Metadata-Version: 2.4
Name: python-hll2
Version: 2.0.2
Summary: A Python implementation of HyperLogLog. Maintained fork from python-hll
Author-email: Jon Aquino <jonathan.aquino@adroll.com>, Kushagra Verma <kushagra.verma@adroll.com>, Alex Leu <alex.leu@adroll.com>, Michael Tran <michael.tran@adroll.com>, Rodrigo Westrupp <rodrigo.westrupp@adroll.com>, Sridharan Subramanian <sridharan.subramanian@adroll.com>, Piyush Srivastava <piyush.srivastava@adroll.com>
Maintainer-email: Jonathan Schaeffer <jonathan.schaeffer@univ-grenoble-alpes.fr>
Requires-Python: >=3.11
Description-Content-Type: text/markdown
License-Expression: MIT
License-File: LICENSE
Requires-Dist: numpy>=2.3.5

# python-hll

[![image](https://img.shields.io/pypi/v/python_hll2.svg)](https://pypi.python.org/pypi/python_hll2)

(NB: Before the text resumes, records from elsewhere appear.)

/-- R226 to R228: a block command that passes its checks writes the transform of the source block with the slot's keys,
gives RESULT = 0 and uses WR. -/
theorem runBlockCommand_of_noFault {d : Direction} {n : Nat} {s : State} (v : U64) (h : blockCommandFault n s = none) :
    ∃ w k, runBlockCommand d n v s = .next ((({ s with wr := w, draws := k } : State).storeBlock (s.operandNat .dstAddr)
      (encryptBlock ((s.slot n).keys d) (s.mem.readBlock (s.operandNat .srcAddr)))).setResult 0) := by
  rcases runBlockCommand_cases d n v s with ⟨c, hc, -⟩ | ⟨-, c, u, htransform, hu, hrun⟩
  · simp [h] at hc
  · exact ⟨u.wr, u.draws, by rw [hrun, ← hu, transformBlock_value htransform]⟩

/-! ### Decryption (R157, R158) -/

/-- The words of a state in the opposite order, as R155 writes them out. -/
def Words4.reverse (x : Words4) : Words4 := ⟨x.x3, x.x2, x.x1, x.x0⟩

/-- A round on the reversed state undoes the round with the same key. -/
theorem roundF_reverse_roundF (x : Words4) (rk : Word) : roundF (roundF x rk).reverse rk = x.reverse := by
  have hsum : x.x3 ^^^ x.x2 ^^^ x.x1 = x.x1 ^^^ x.x2 ^^^ x.x3 := by
    rw [BitVec.xor_comm, ← BitVec.xor_assoc, BitVec.xor_comm x.x1, BitVec.xor_assoc, BitVec.xor_comm]
  simp only [roundF, Words4.reverse, hsum, BitVec.xor_assoc, BitVec.xor_self, BitVec.xor_zero]

/-- The rounds with the keys in the opposite order undo the rounds, up to the order of the words. -/
theorem rounds_reverse_rounds (keys : List Word) (x : Words4) :
    rounds keys.reverse (rounds keys x).reverse = x.reverse := by
  induction keys generalizing x with
  | nil => rfl
  | cons rk keys ih =>
    have hcons : rounds (rk :: keys) x = rounds keys (roundF x rk) := rfl
    have happend : ∀ y, rounds (rk :: keys).reverse y = roundF (rounds keys.reverse y) rk := fun y => by
      rw [List.reverse_cons, rounds, List.foldl_append]; rfl
    rw [hcons, happend, ih]
    exact roundF_reverse_roundF x rk

/-- R137: mirrored keys are the keys in the opposite order. -/
theorem toList_eq_reverse_of_mirrored {enc dec : RoundKeys} (h : ∀ i : Fin 32, dec[i.val] = enc[31 - i.val]) :
    dec.toList = enc.toList.reverse := by
  refine List.ext_getElem (by simp) fun i hi _ => ?_
  have hi : i < 32 := by simpa using hi
  simpa using h ⟨i, hi⟩

/-- R158: decrypting with mirrored keys gives back the block. -/
theorem decryptBlock_encryptBlock {enc dec : RoundKeys} (h : ∀ i : Fin 32, dec[i.val] = enc[31 - i.val]) (p : Block) :
    decryptBlock dec (encryptBlock enc p) = p := by
  have hwords : wordsOf (encryptBlock enc p) = (rounds enc.toList (wordsOf p)).reverse := wordsOf_blockOf ..
  rw [decryptBlock, encryptBlock, hwords, toList_eq_reverse_of_mirrored h, rounds_reverse_rounds]
  exact blockOf_wordsOf p

end Sys2Proof.Machine
end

[![Documentation Status](https://readthedocs.org/projects/python-hll/badge/?version=latest)](https://python-hll.readthedocs.io/en/latest/?badge=latest)

[![image](https://img.shields.io/badge/github-python--hll2-yellow)](https://github.com/jschaeff/python-hll2)

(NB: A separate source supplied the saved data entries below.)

-- ==== Sys2Proof/Proofs/GenericRound.lean ====
section
/-! The generic round (spec/41_generic_round.md): the recurrence behind EncryptBlock (R154 to R156), its inverse under the keys
of Expand (R158), the table-driven T (R160), the same round in every lane of the vectors (spec/42_accelerated_round.md R191,
R192), and the block that ENCRYPT and DECRYPT write (spec/44_dispatch_facade.md R226, R227). -/

namespace Sys2Proof.Machine

/-! ### The rounds as a recurrence (R154 to R156) -/

/-- R154: the state after `i` rounds, whose leading word is `X[i]` of R156. Past the last key the rounds take 0, so that
the words of the last state come to the front as well. -/
def roundState (keys : List Word) (x : Words4) : Nat → Words4
  | 0 => x
  | i + 1 => roundF (roundState keys x i) (keys.getD i 0)

/-- The state after `i` rounds is what the rounds of the first `i` keys leave. -/
theorem roundState_eq_rounds_take (keys : List Word) (x : Words4) {i : Nat} (h : i ≤ keys.length) :
    roundState keys x i = rounds (keys.take i) x := by
  induction i with
  | zero => rfl
  | succ i ih =>
    rw [roundState, ih (Nat.le_of_succ_le h), List.getD_eq_getElem _ _ h, List.take_succ_eq_append_getElem h, rounds, rounds,
      List.foldl_append]
    rfl

/-- R155, R156: EncryptBlock reverses the words of the state after 32 rounds. -/
theorem encryptBlock_eq_reverseBlock_roundState (keys : RoundKeys) (src : Block) :
    encryptBlock keys src = reverseBlock (roundState keys.toList (wordsOf src) 32) := by
  have hlen : keys.toList.length = 32 := Vector.length_toList
  rw [roundState_eq_rounds_take _ _ hlen.ge, List.take_of_length_le hlen.le, encryptBlock]

/-- Settles O31: `X[i]` is the leading word of the state after `i` rounds. A round moves the three words behind it to the front
one by one, so they are `X[i+1]` to `X[i+3]`. -/
theorem encryptBlockFollowsTheRounds : Obligations.EncryptBlockFollowsTheRounds := by
  intro keys src
  refine ⟨fun i => (roundState keys.toList (wordsOf src) i).x0, fun j hj => ?first, fun i hi => ?round, ?last⟩
  case first => interval_cases j <;> rfl
  case round =>
    have hkey : keys.toList.getD i 0 = keys[i] := by simp [hi]
    rw [← hkey]
    rfl
  case last => exact encryptBlock_eq_reverseBlock_roundState keys src

/-! ### Decryption (R158) -/

/-- Settles O33: the decryption keys of Expand are the mirrored encryption keys, which undo the rounds. -/
theorem decryptInvertsEncrypt : Obligations.DecryptInvertsEncrypt := by
  intro key enc dec p h
  rw [dec_eq_mirrorKeys_of_expand h]
  exact decryptBlock_encryptBlock (fun i => getElem_mirrorKeys enc i.val i.isLt) p

/-! ### The table-driven form (R160) -/

/-- Bit `j` of a byte shifted left by `n` within a word. -/
theorem getLsbD_zeroExtend_shiftLeft (b : Byte) (n : Nat) {j : Nat} (hj : j < 32) :
    (b.zeroExtend 32 <<< n).getLsbD j = if j < n then false else b.getLsbD (j - n) := by
  rw [BitVec.getLsbD_shiftLeft, BitVec.getLsbD_setWidth, decide_eq_true hj, decide_eq_true (Nat.lt_of_le_of_lt (j.sub_le n) hj)]
  split_ifs with h <;> simp [h]

/-- A word is the sum of its bytes, each shifted to its place: every bit comes from the one byte that reaches it. -/
theorem wordOf_eq_xor_shiftLeft (b0 b1 b2 b3 : Byte) : wordOf b0 b1 b2 b3 =
    b0.zeroExtend 32 <<< 24 ^^^ b1.zeroExtend 32 <<< 16 ^^^ b2.zeroExtend 32 <<< 8 ^^^ b3.zeroExtend 32 <<< 0 := by
  refine BitVec.eq_of_getLsbD_eq fun j hj => ?_
  simp only [getLsbD_wordOf, BitVec.getLsbD_xor, getLsbD_zeroExtend_shiftLeft _ _ hj]
  rcases (by omega : j < 8 ∨ (8 ≤ j ∧ j < 16) ∨ (16 ≤ j ∧ j < 24) ∨ 24 ≤ j) with h | h | h | h
  all_goals simp (disch := omega) only [if_pos, if_neg, BitVec.getLsbD_of_ge, Bool.false_xor, Bool.xor_false, Nat.sub_zero]

/-- Settles O35: tau's word is the sum of its substituted bytes, and L is linear. -/
theorem tableDrivenRoundAgrees : Obligations.TableDrivenRoundAgrees := by
  intro a
  rw [roundT, tau, wordOf_eq_xor_shiftLeft, diffuse_xor, diffuse_xor, diffuse_xor]
  rfl

/-! ### The round in every lane (R191, R192) -/

/-- Settles O37: both halves are the lane laws of the vector datapath. -/
theorem fourLaneRoundIsTheGenericRound : Obligations.FourLaneRoundIsTheGenericRound :=
  ⟨lane_lvec, lane_round4⟩

/-! ### The block commands (R226 to R228) -/

/-- R226 to R228: a block command that passes its checks completes with the transformed block at the destination and
RESULT = 0, and leaves STATUS and FAULT_CMD as they were. -/
theorem runBlockCommand_completes {n : Nat} {s : State} (d : Direction) (v : U64) (h : ReadyBlockCommand n s)
    (hm : s.mem.wf = true) : ∃ t, runBlockCommand d n v s = .next t ∧ t.mem.readBlock (s.operandNat .dstAddr) =
      encryptBlock ((s.slot n).keys d) (s.mem.readBlock (s.operandNat .srcAddr)) ∧
      t.result = 0 ∧ t.status = s.status ∧ t.faultCmd = s.faultCmd := by
  have hchecks := noFault_of_ready h
  obtain ⟨w, k, hrun⟩ := runBlockCommand_of_noFault (d := d) v hchecks
  refine ⟨_, hrun, ?_, rfl, rfl, rfl⟩
  exact Memory.readBlock_writeBlock _ hm (dst_inRange_of_noFault hchecks)

/-- Settles O19: ENCRYPT is the block command with ENC_RK. -/
theorem encryptWritesTheCiphertext : Obligations.EncryptWritesTheCiphertext := fun _ n hs =>
  runBlockCommand_completes .encrypt (encode (.encrypt n)) hs

/-- Settles O20: DECRYPT is the block command with DEC_RK, and DecryptBlock is the same transform (R157). -/
theorem decryptWritesThePlaintext : Obligations.DecryptWritesThePlaintext := fun _ n hs =>
  runBlockCommand_completes .decrypt (encode (.decrypt n)) hs

end Sys2Proof.Machine
end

A Python implementation of
[HyperLogLog](http://algo.inria.fr/flajolet/Publications/FlFuGaMe07.pdf)
whose goal is to be [storage
compatible](https://github.com/aggregateknowledge/hll-storage-spec) with
[java-hll](https://github.com/aggregateknowledge/java-hll),
[js-hll](https://github.com/aggregateknowledge/js-hll) and
[postgresql-hll](https://github.com/citusdata/postgresql-hll).

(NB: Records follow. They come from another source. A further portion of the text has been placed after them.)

-- ==== Sys2Proof/Machine/Formats.lean ====
section
/-! DEFINITION. The layouts of section 12.6: frame header and bodies, policy records and the policy image, the image
head and head block, the configuration block, and the bodies the local port returns. -/

namespace Sys2Proof.Machine

open Sys2Proof

/-- The 6 bytes of a client address (R167). -/
def addrBytes (a : ClientAddr) : List Byte := be 6 a.toNat

/-- The client address at an offset. -/
def addrAt (b : List Byte) (off : Nat) : ClientAddr := BitVec.ofNat 48 (fieldAt b off 6)

/-- The 2 bytes of a node id (R167). -/
def nodeBytes (id : NodeId) : List Byte := be 2 id.toNat

/-- The node id at an offset. -/
def nodeAt (b : List Byte) (off : Nat) : NodeId := BitVec.ofNat 16 (fieldAt b off 2)

/-- The 5 bytes of a mesh time. -/
def timeBytes (t : Nat) : List Byte := be 5 t

/-- The 5 bytes of a deadline: its value, or what Config leaves free for one beyond 2^40 − 1. -/
def deadlineBytes (d : Nat) : List Byte := be 5 (if d ≤ meshTimeMax then d else Config.lateDeadline d)

/-- The 5 bytes of a deadline that may not be held; 0 when it is not. -/
def deadlineOptBytes : Option Nat → List Byte
  | none => be 5 0
  | some d => deadlineBytes d

/-! ## Frames (Table 12.5) -/

/-- The header bytes of a frame: kind code, source, destination, body length (Table 12.5). -/
def headerBytes (kind : FrameKind) (src dst : NodeId) (length : Nat) : List Byte :=
  be 1 (frameKindCode kind) ++ nodeBytes src ++ nodeBytes dst ++ be 2 length

/-- The check value over header and body (Table 12.5). -/
def frameCheck (kind : FrameKind) (src dst : NodeId) (body : List Byte) : Nat :=
  crc32 (headerBytes kind src dst body.length ++ body)

/-- A frame of given content with its header and check value (R1). -/
def buildFrame (kind : FrameKind) (src dst : NodeId) (body : List Byte) : TxFrame :=
  { kind := kind, src := src, dst := dst, body := body, check := frameCheck kind src dst body }

/-- The bytes of a frame on the link (Table 12.5). -/
def TxFrame.bytes (f : TxFrame) : List Byte := headerBytes f.kind f.src f.dst f.body.length ++ f.body ++ le 4 f.check

/-! ## BEACON (Table 12.7) -/

/-- The body of a BEACON: the mesh time and the advertised values. -/
def beaconBytes (time : Nat) (a : Advertised) : List Byte :=
  timeBytes time ++ be 1 a.load ++ flagsByte [a.gameActive, a.drainIntent, a.clockValid] ++
    be 1 (installCode a.install) ++ be 1 (imageCode a.image) ++ be 4 a.imageId ++ be 2 a.imageVersion ++
    be 4 a.segments.toNat ++ be 2 a.digest ++ be 1 a.servedCount

/-- The mesh-time field of a BEACON body. -/
def beaconTime (b : List Byte) : Nat := fieldAt b 0 5

/-- The advertised values of a BEACON body, load and served count clamped; none for a state code outside the codes of
Table 2.2, which makes the beacon malformed (R24). -/
def parseAdvertised (b : List Byte) : Option Advertised :=
  match installOf (byteAt b 7), imageOf (byteAt b 8) with
  | some install, some image =>
    some { load := min (byteAt b 5) 100, gameActive := flagAt b 6 0, drainIntent := flagAt b 6 1,
           clockValid := flagAt b 6 2, install := install, image := image, imageId := fieldAt b 9 4,
           imageVersion := fieldAt b 13 2, segments := BitVec.ofNat 32 (fieldAt b 15 4), digest := fieldAt b 19 2,
           servedCount := min (byteAt b 21) 64 }
  | none, _ => none
  | some _, none => none

/-! ## SIGHTINGS (Table 12.8) -/

/-- One SIGHTINGS entry (Table 12.8). -/
structure SightingEntry where
  client : ClientAddr
  level : Int
  served : Bool
  game : Bool
  epoch : Nat
deriving DecidableEq, Repr

def SightingEntry.bytes (e : SightingEntry) : List Byte :=
  addrBytes e.client ++ beSigned e.level ++ flagsByte [e.served, e.game] ++ be 4 e.epoch

def parseSighting (b : List Byte) (off : Nat) : SightingEntry :=
  { client := addrAt b off, level := signed16 (fieldAt b (off + 6) 2), served := flagAt b (off + 8) 0,
    game := flagAt b (off + 8) 1, epoch := fieldAt b (off + 9) 4 }

/-- The entries of a SIGHTINGS body, in the order of the frame. -/
def parseSightings (b : List Byte) : List SightingEntry :=
  (List.range (byteAt b 0)).map fun i => parseSighting b (1 + 13 * i)

/-- A SIGHTINGS body. -/
def sightingsBytes (es : List SightingEntry) : List Byte := be 1 es.length ++ (es.map SightingEntry.bytes).flatten

/-! ## Handoff frames (Table 12.6) -/

/-- A CLAIM body. -/
def claimBytes (c : ClientAddr) (seq : Nat) (score : Int) : List Byte := addrBytes c ++ be 1 seq ++ beSigned score

/-- The content of a GRANT (Table 6.1); class and others as carried, judged by R79. -/
structure GrantBody where
  client : ClientAddr
  seq : Nat
  epoch : Nat
  group : Nat
  clsCode : Nat
  evidence : Nat
  gameActive : Bool
  pauseUntil : Nat
deriving DecidableEq, Repr

def GrantBody.bytes (g : GrantBody) : List Byte :=
  addrBytes g.client ++ be 1 g.seq ++ be 4 g.epoch ++ be 1 g.group ++ be 1 g.clsCode ++ be 1 g.evidence ++
    flagsByte [g.gameActive] ++ be 4 g.pauseUntil

def parseGrant (b : List Byte) : GrantBody :=
  { client := addrAt b 0, seq := byteAt b 6, epoch := fieldAt b 7 4, group := byteAt b 11, clsCode := byteAt b 12,
    evidence := byteAt b 13, gameActive := flagAt b 14 0, pauseUntil := fieldAt b 15 4 }

/-- A REFUSE body; causes WEAKER 1, BUSY 2, NOT-SERVED 3 (Table 12.6). -/
def refuseBytes (c : ClientAddr) (seq cause : Nat) : List Byte := addrBytes c ++ be 1 seq ++ be 1 cause

/-- A CANCEL body. -/
def cancelBytes (c : ClientAddr) (seq : Nat) : List Byte := addrBytes c ++ be 1 seq

/-- A SERVED notice body. -/
def servedBytes (c : ClientAddr) (epoch : Nat) (level : Int) (game : Bool) : List Byte :=
  addrBytes c ++ be 4 epoch ++ beSigned level ++ flagsByte [game]

/-- A SERVED notice read as a SIGHTINGS entry with the served flag set (R91). -/
def parseServed (b : List Byte) : SightingEntry :=
  { client := addrAt b 0, level := signed16 (fieldAt b 10 2), served := true, game := flagAt b 12 0,
    epoch := fieldAt b 6 4 }

/-! ## Policy records, stamps and the policy image (Table 12.9) -/

/-- The 4 bytes of a stamp: counter, then origin id. -/
def stampBytes (s : Stamp) : List Byte := be 2 s.counter ++ nodeBytes s.origin

def parseStamp (b : List Byte) (off : Nat) : Stamp :=
  { counter := fieldAt b off 2, origin := nodeAt b (off + 2) }

/-- The 388 bytes of all stamps in slot order, as in POLICY-LIST. -/
def stampListBytes (slots : List Slot) : List Byte := (slots.map fun s => stampBytes s.stamp).flatten

/-- The digest: the CRC-16 over the stamps in slot order (R104). -/
def digestOf (slots : List Slot) : Nat := crc16 (stampListBytes slots)

/-- The action codes BLOCK 1, LIMIT 2, INSTALL 3 (Table 12.9). -/
def actionCode : WindowAction → Nat
  | .block => 1 | .limit => 2 | .install => 3

/-- The action of a code (Table 12.9). -/
def actionOf : Nat → Option WindowAction
  | 1 => some .block | 2 => some .limit | 3 => some .install | _ => none

/-- Content bytes filled with 0 to the 12 bytes of the content field (R167). -/
def padContent (b : List Byte) : List Byte := b ++ List.replicate (12 - b.length) 0#8

/-- The 12 content bytes of a slot (Table 12.9). -/
def contentBytes : SlotContent → List Byte
  | .empty => padContent []
  | .tombstone => padContent []
  | .window w =>
    padContent (be 1 (actionCode w.action) ++ be 1 w.groups.toNat ++ be 1 w.days.toNat ++ be 2 w.startMinute ++
      be 2 w.stopMinute ++ be 1 w.cap)
  | .device d => padContent (addrBytes d.addr ++ be 1 d.group ++ be 1 (classCode d.cls) ++ be 4 d.pauseUntil)
  | .clock c => padContent (be 4 c.seconds ++ be 5 c.meshTime)

/-- The condition codes empty 0, record 1, tombstone 2 (Table 12.9). -/
def conditionCode : SlotContent → Nat
  | .empty => 0 | .tombstone => 2 | .window _ => 1 | .device _ => 1 | .clock _ => 1

/-- The 18 bytes of a policy record (Table 12.9). -/
def policyRecordBytes (n : Nat) (s : Slot) : List Byte :=
  be 1 n ++ be 1 (conditionCode s.content) ++ stampBytes s.stamp ++ contentBytes s.content

/-- The window record of 12 content bytes, if every field passes the checks of Table 7.2. -/
def parseWindow (b : List Byte) : Option WindowRecord :=
  match actionOf (byteAt b 0) with
  | none => none
  | some action =>
    let groups := BitVec.ofNat 8 (byteAt b 1)
    let days := BitVec.ofNat 7 (byteAt b 2)
    let startM := fieldAt b 3 2
    let stopM := fieldAt b 5 2
    let cap := byteAt b 7
    if (if action = .install then groups = 0#8 else groups ≠ 0#8) ∧ days ≠ 0#7 ∧ startM ≤ 1439 ∧ stopM ≤ 1439 ∧
        stopM ≠ startM ∧ (if action = .limit then 1 ≤ cap ∧ cap ≤ 15 else cap = 0) then
      some { action := action, groups := groups, days := days, startMinute := startM, stopMinute := stopM, cap := cap }
    else none

/-- The device record of 12 content bytes, if every field passes the checks of Table 7.2. -/
def parseDevice (b : List Byte) : Option DeviceRecord :=
  match classOf (byteAt b 7) with
  | none => none
  | some cls =>
    if addrAt b 0 ≠ 0#48 ∧ byteAt b 6 ≤ 7 ∧ fieldAt b 8 4 ≤ 71582788 then
      some { addr := addrAt b 0, group := byteAt b 6, cls := cls, pauseUntil := fieldAt b 8 4 }
    else none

**NOTE:** This is a fairly literal translation/port of
[java-hll](https://github.com/aggregateknowledge/java-hll) to Python.
Internally, bytes are represented as Java-style bytes (-128 to 127)
rather than Python-style bytes (0 to 255). Also this implementation is
quite slow: for example, in Java `HLLSerializationTest` takes 12 seconds
to run while in Python `test_hll_serialization` takes 1.5 hours to run
(about 400x slower).

-   Runs on: Python 2.7 and 3
-   Free software: MIT license
-   Documentation: <https://python-hll.readthedocs.io>
-   GitHub: <https://github.com/jschaeff/python-hll2>

## Overview

See [java-hll](https://github.com/aggregateknowledge/java-hll) for an
overview of what HLLs are and how they work.

## Usage

Hashing and adding a value to a new HLL:

    from python_hll2.hll import HLL
    import mmh3
    value_to_hash = 'foo'
    hashed_value = mmh3.hash(value_to_hash)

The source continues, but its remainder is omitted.